-- ==== Sys2Proof/Laws/After/Vault.lean ====
section
/-! SUPPORT. What the operations of Vault keep (Laws/After.lean). -/

set_option Elab.async false
set_option linter.all false

namespace Sys2Proof.Machine

theorem State.coverEvent_after {b T} (x0) (ht : Within 0x40040111002201 T) (h1 : After T b x0) :
    After T b (@State.coverEvent x0) := by
  unfold State.coverEvent
  try dsimp only
  repeat' first
    | with_reducible assumption
    | with_reducible apply State.each_after
    | with_reducible apply State.completeAer_after
    | with_reducible exact Within.mono ht rfl
    | with_reducible apply AfterRoute.ite
    | split
    | (with_reducible intro _)

theorem State.showCover_after {b T} (x0) (x1) (ht : Within 0x40342111002a81 T) (h1 : After T b x0) :
    After T b (@State.showCover x0 x1) := by
  unfold State.showCover
  try dsimp only
  repeat' first
    | with_reducible assumption
    | with_reducible apply State.onEnergy_after
    | with_reducible apply State.wr_after
    | with_reducible apply State.notify_after
    | with_reducible apply State.coverEvent_after
    | with_reducible exact Within.mono ht rfl
    | exact RegIn.block ht (by decide) rfl
    | with_reducible apply AfterRoute.ite
    | split

theorem State.showCeiling_after {b T} (x0) (ht : Within 0x40346111002a81 T) (h1 : After T b x0) :
    After T b (@State.showCeiling x0) := by
  unfold State.showCeiling
  try dsimp only
  repeat' first
    | with_reducible assumption
    | with_reducible apply State.showCover_after
    | with_reducible apply State.wrs_after
    | with_reducible exact Within.mono ht rfl
    | exact RegIn.block ht (by decide) rfl
    | with_reducible apply FieldsIn.cons
    | with_reducible exact FieldsIn.nil

theorem State.setStore_after {b T} (x0) (x1) (ht : Within 0x40342011000080 T) (h1 : After T b x0) :
    After T b (@State.setStore x0 x1) := by
  unfold State.setStore
  try dsimp only
  repeat' first
    | with_reducible assumption
    | with_reducible apply State.wr_after
    | with_reducible apply State.notify_after
    | with_reducible exact Within.mono ht rfl
    | exact RegIn.block ht (by decide) rfl
    | with_reducible apply AfterRoute.ite
    | split

theorem execEnergyMeasurement_after {b T} (x0) (x1) (ht : Within 0x423c6111002a81 T) (h2 : After T b x1) :
    AfterOut T b (@execEnergyMeasurement x0 x1) := by
  unfold execEnergyMeasurement
  try dsimp only
  repeat' first
    | with_reducible assumption
    | with_reducible apply onAlways_after
    | with_reducible apply State.count_after
    | with_reducible apply State.onEnergy_after
    | with_reducible apply State.wr_after
    | with_reducible apply State.wrs_after
    | with_reducible apply State.setStore_after
    | with_reducible apply State.showCeiling_after
    | with_reducible apply State.showCover_after
    | with_reducible exact Within.mono ht rfl
    | exact RegIn.block ht (by decide) rfl
    | with_reducible apply FieldsIn.cons
    | with_reducible exact FieldsIn.nil
    | with_reducible apply AfterRoute.ite
    | split
    | (with_reducible intro _)
    | with_reducible apply AfterOut.ofNext
    | with_reducible apply AfterOpt.ofSome
    | with_reducible exact AfterOpt.ofNone
    | (with_reducible refine After.ofPair (by assumption) ?_)
    | (with_reducible refine After.ofTriple (by assumption) ?_)
    | (with_reducible refine After.ofOpt (by assumption) ?_)
    | with_reducible apply AfterSome.ofSome
    | with_reducible apply AfterRoute.ofSome
    | with_reducible exact AfterRoute.ofNone
    | with_reducible exact AfterSome.ofNone
    | with_reducible apply AfterEx.ofOk
    | with_reducible exact AfterEx.ofError
    | (with_reducible refine After.ofSealed (by assumption) ?_)
    | (with_reducible refine After.ofOkPair (by assumption) ?_)
    | (with_reducible refine After.ofOk (by assumption) ?_)
    | with_reducible apply After.fold

theorem State.failStore_after {b T} (x0) (ht : Within 0x603420110000c0 T) (h1 : After T b x0) :
    After T b (@State.failStore x0) := by
  unfold State.failStore
  try dsimp only
  repeat' first
    | with_reducible assumption
    | with_reducible apply State.plainFault_after
    | with_reducible apply State.setStore_after
    | with_reducible apply State.wr_after
    | with_reducible exact Within.mono ht rfl
    | exact RegIn.block ht (by decide) rfl
    | with_reducible apply AfterRoute.ite
    | split

theorem State.judgeStore_after {b T} (x0) (ht : Within 0x603420110000c0 T) (h1 : After T b x0) :
    After T b (@State.judgeStore x0) := by
  unfold State.judgeStore
  try dsimp only
  repeat' first
    | with_reducible assumption
    | with_reducible apply State.failStore_after
    | with_reducible apply State.plainFault_after
    | with_reducible apply State.wr_after
    | with_reducible exact Within.mono ht rfl
    | exact RegIn.block ht (by decide) rfl
    | with_reducible apply AfterRoute.ite
    | split

theorem execChargeComplete_after {b T} (x0) (ht : Within 0x40342011000080 T) (h1 : After T b x0) :
    AfterOut T b ((@execChargeComplete x0)) := by
  unfold execChargeComplete
  try dsimp only
  repeat' first
    | with_reducible assumption
    | with_reducible apply onAlways_after
    | with_reducible apply State.setStore_after
    | with_reducible exact Within.mono ht rfl
    | with_reducible apply AfterRoute.ite
    | split
    | (with_reducible intro _)

theorem execChargeLevelDrop_after {b T} (x0) (ht : Within 0x40342011000080 T) (h1 : After T b x0) :
    AfterOut T b ((@execChargeLevelDrop x0)) := by
  unfold execChargeLevelDrop
  try dsimp only
  repeat' first
    | with_reducible assumption
    | with_reducible apply onAlways_after
    | with_reducible apply State.setStore_after
    | with_reducible exact Within.mono ht rfl
    | with_reducible apply AfterRoute.ite
    | split
    | (with_reducible intro _)

theorem execNrgTestRequest_after {b T} (x0) (x1) (ht : Within 0x613420110008ca T) (h2 : After T b x1) :
    AfterOut T b ((@execNrgTestRequest x0 x1)) := by
  unfold execNrgTestRequest
  try dsimp only
  repeat' first
    | with_reducible assumption
    | with_reducible apply onSoc_after
    | with_reducible apply State.commandWrite_after
    | with_reducible apply State.onEnergy_after
    | with_reducible exact Within.mono ht rfl
    | exact RegIn.block ht (by decide) rfl
    | exact NotWall (by omega) (by omega)
    | with_reducible apply AfterRoute.ite
    | split
    | (with_reducible intro _)

theorem execCapacityTestStart_after {b T} (x0) (ht : Within 0x40342011000880 T) (h1 : After T b x0) :
    AfterOut T b ((@execCapacityTestStart x0)) := by
  unfold execCapacityTestStart
  try dsimp only
  repeat' first
    | with_reducible assumption
    | with_reducible apply onSoc_after
    | with_reducible apply State.onEnergy_after
    | with_reducible apply State.setStore_after
    | with_reducible exact Within.mono ht rfl
    | with_reducible apply AfterRoute.ite
    | split
    | (with_reducible intro _)

theorem execCapacityTestDone_after {b T} (x0) (x1) (x2) (ht : Within 0x623420110000c0 T) (h3 : After T b x2) :
    AfterOut T b ((@execCapacityTestDone x0 x1 x2)) := by
  unfold execCapacityTestDone
  try dsimp only
  repeat' first
    | with_reducible assumption
    | with_reducible apply onAlways_after
    | with_reducible apply State.count_after
    | with_reducible apply State.wrs_after
    | with_reducible apply State.setReg_after
    | with_reducible apply State.judgeStore_after
    | with_reducible apply State.setStore_after
    | with_reducible apply State.wr_after
    | with_reducible exact Within.mono ht rfl
    | exact RegIn.block ht (by decide) rfl
    | with_reducible apply FieldsIn.cons
    | with_reducible exact FieldsIn.nil
    | with_reducible apply AfterRoute.ite
    | split
    | (with_reducible intro _)

theorem execStoreFailure_after {b T} (x0) (x1) (ht : Within 0x603420110000c0 T) (h2 : After T b x1) :
    AfterOut T b ((@execStoreFailure x0 x1)) := by
  unfold execStoreFailure
  try dsimp only
  repeat' first
    | with_reducible assumption
    | with_reducible apply onAlways_after
    | with_reducible apply State.failStore_after
    | with_reducible exact Within.mono ht rfl
    | with_reducible apply AfterRoute.ite
    | split
    | (with_reducible intro _)

theorem State.powerFailDecision_after {b T} (x0) (ht : Within 0x42346011000c80 T) (h1 : After T b x0) :
    After T b (@State.powerFailDecision x0) := by
  unfold State.powerFailDecision
  try dsimp only
  repeat' first
    | with_reducible assumption
    | with_reducible apply State.count_after
    | with_reducible apply State.wr_after
    | with_reducible apply State.setStore_after
    | with_reducible apply State.onEnergy_after
    | with_reducible apply State.onStore_after
    | with_reducible exact Within.mono ht rfl
    | exact RegIn.block ht (by decide) rfl
    | with_reducible apply AfterRoute.ite
    | split

theorem execPowerFailDecision_after {b T} (x0) (ht : Within 0x42346011000c80 T) (h1 : After T b x0) :
    AfterOut T b ((@execPowerFailDecision x0)) := by
  unfold execPowerFailDecision
  try dsimp only
  repeat' first
    | with_reducible assumption
    | with_reducible apply onAlways_after
    | with_reducible apply State.powerFailDecision_after
    | with_reducible exact Within.mono ht rfl
    | with_reducible apply AfterRoute.ite
    | split
    | (with_reducible intro _)

theorem execQuiesceComplete_after {b T} (x0) (ht : Within 0x7ffffff9c04882 T) (h1 : After T b x0) :
    AfterOut T b ((@execQuiesceComplete x0)) := by
  unfold execQuiesceComplete
  try dsimp only
  repeat' first
    | with_reducible assumption
    | with_reducible apply onAlways_after
    | with_reducible apply State.onEnergy_after
    | with_reducible apply State.each_after
    | with_reducible apply State.powerOffDomain_after
    | with_reducible apply State.setStore_after
    | with_reducible exact Within.mono ht rfl
    | with_reducible apply AfterRoute.ite
    | split
    | (with_reducible intro _)

theorem execDestageSeal_after {b T} (x0) (x1) (x2) (ht : Within 0x7fffffffffffff T) (h3 : After T b x2) :
    AfterOut T b ((@execDestageSeal x0 x1 x2)) := by
  unfold execDestageSeal
  try dsimp only
  repeat' first
    | with_reducible assumption
    | with_reducible apply onAlways_after
    | with_reducible apply State.onEnergy_after
    | with_reducible apply State.count_after
    | with_reducible apply State.wrs_after
    | with_reducible apply State.setStore_after
    | with_reducible apply State.setReg_after
    | with_reducible apply State.rearmReset_after
    | with_reducible apply State.openEntry_after
    | with_reducible apply State.wr_after
    | with_reducible apply State.goOff_after
    | with_reducible exact Within.mono ht rfl
    | exact RegIn.block ht (by decide) rfl
    | exact RegIn.all ht rfl
    | with_reducible apply FieldsIn.cons
    | with_reducible exact FieldsIn.nil
    | with_reducible apply AfterRoute.ite
    | split
    | (with_reducible intro _)

theorem execDecisionResetTimer_after {b T} (x0) (ht : Within 0x7fffffffffffff T) (h1 : After T b x0) :
    AfterOut T b ((@execDecisionResetTimer x0)) := by
  unfold execDecisionResetTimer
  try dsimp only
  repeat' first
    | with_reducible assumption
    | with_reducible apply onAlways_after
    | with_reducible apply State.rearmReset_after
    | with_reducible apply State.openEntry_after
    | with_reducible apply State.count_after
    | with_reducible exact Within.mono ht rfl
    | exact RegIn.block ht (by decide) rfl
    | exact RegIn.all ht rfl
    | with_reducible apply AfterRoute.ite
    | split
    | (with_reducible intro _)

theorem State.loadMirror_after {b T} (x0) (ht : Within 0x1000000c00 T) (h1 : After T b x0) :
    After T b (@State.loadMirror x0) := by
  unfold State.loadMirror
  try dsimp only
  repeat' first
    | with_reducible assumption
    | with_reducible apply State.onStore_after
    | with_reducible apply State.onEnergy_after
    | with_reducible apply State.each_after
    | with_reducible apply State.setReg_after
    | with_reducible exact Within.mono ht rfl
    | exact RegIn.block ht (by decide) rfl
    | with_reducible apply AfterRoute.ite
    | split
    | (with_reducible intro _)
    | with_reducible apply AfterOut.ofNext
    | with_reducible apply AfterOpt.ofSome
    | with_reducible exact AfterOpt.ofNone
    | (with_reducible refine After.ofPair (by assumption) ?_)
    | (with_reducible refine After.ofTriple (by assumption) ?_)
    | (with_reducible refine After.ofOpt (by assumption) ?_)
    | with_reducible apply AfterSome.ofSome
    | with_reducible apply AfterRoute.ofSome
    | with_reducible exact AfterRoute.ofNone
    | with_reducible exact AfterSome.ofNone
    | with_reducible apply AfterEx.ofOk
    | with_reducible exact AfterEx.ofError
    | (with_reducible refine After.ofSealed (by assumption) ?_)
    | (with_reducible refine After.ofOkPair (by assumption) ?_)
    | (with_reducible refine After.ofOk (by assumption) ?_)
    | with_reducible apply After.fold

theorem State.loadMeta_after {b T} (x0) (x1) (ht : Within 0x1000000600 T) (h1 : After T b x0) :
    After T b (@State.loadMeta x0 x1) := by
  unfold State.loadMeta
  try dsimp only
  repeat' first
    | with_reducible assumption
    | with_reducible apply State.onStore_after
    | with_reducible apply State.onHost_after
    | with_reducible apply State.each_after
    | with_reducible apply State.setReg_after
    | with_reducible exact Within.mono ht rfl
    | exact RegIn.block ht (by decide) rfl
    | with_reducible apply AfterRoute.ite
    | split
    | (with_reducible intro _)
    | with_reducible apply AfterOut.ofNext
    | with_reducible apply AfterOpt.ofSome
    | with_reducible exact AfterOpt.ofNone
    | (with_reducible refine After.ofPair (by assumption) ?_)
    | (with_reducible refine After.ofTriple (by assumption) ?_)
    | (with_reducible refine After.ofOpt (by assumption) ?_)
    | with_reducible apply AfterSome.ofSome
    | with_reducible apply AfterRoute.ofSome
    | with_reducible exact AfterRoute.ofNone
    | with_reducible exact AfterSome.ofNone
    | with_reducible apply AfterEx.ofOk
    | with_reducible exact AfterEx.ofError
    | (with_reducible refine After.ofSealed (by assumption) ?_)
    | (with_reducible refine After.ofOkPair (by assumption) ?_)
    | (with_reducible refine After.ofOk (by assumption) ?_)
    | with_reducible apply After.fold

theorem State.showImages_after {b T} (x0) (ht : Within 0x4000000000 T) (h1 : After T b x0) :
    After T b (@State.showImages x0) := by
  unfold State.showImages
  try dsimp only
  repeat' first
    | with_reducible assumption
    | with_reducible apply State.wr_after
    | with_reducible apply State.setReg_after
    | with_reducible exact Within.mono ht rfl
    | exact RegIn.block ht (by decide) rfl
    | with_reducible apply AfterRoute.ite
    | split

theorem execVaultSelfCheck_after {b T} (x0) (ht : Within 0x5000000c00 T) (h1 : After T b x0) :
    AfterOut T b ((@execVaultSelfCheck x0)) := by
  unfold execVaultSelfCheck
  try dsimp only
  repeat' first
    | with_reducible assumption
    | with_reducible apply onSoc_after
    | with_reducible apply State.showImages_after
    | with_reducible apply State.wr_after
    | with_reducible apply State.loadMirror_after
    | with_reducible exact Within.mono ht rfl
    | exact RegIn.block ht (by decide) rfl
    | with_reducible apply AfterRoute.ite
    | split
    | (with_reducible intro _)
- - - - -
- What is expected: Retrieve each line of the data in which the word "lean" can be found.

- Written solution:
-- ==== Sys2Proof/Laws/After/Vault.lean ====
/-! SUPPORT. What the operations of Vault keep (Laws/After.lean). -/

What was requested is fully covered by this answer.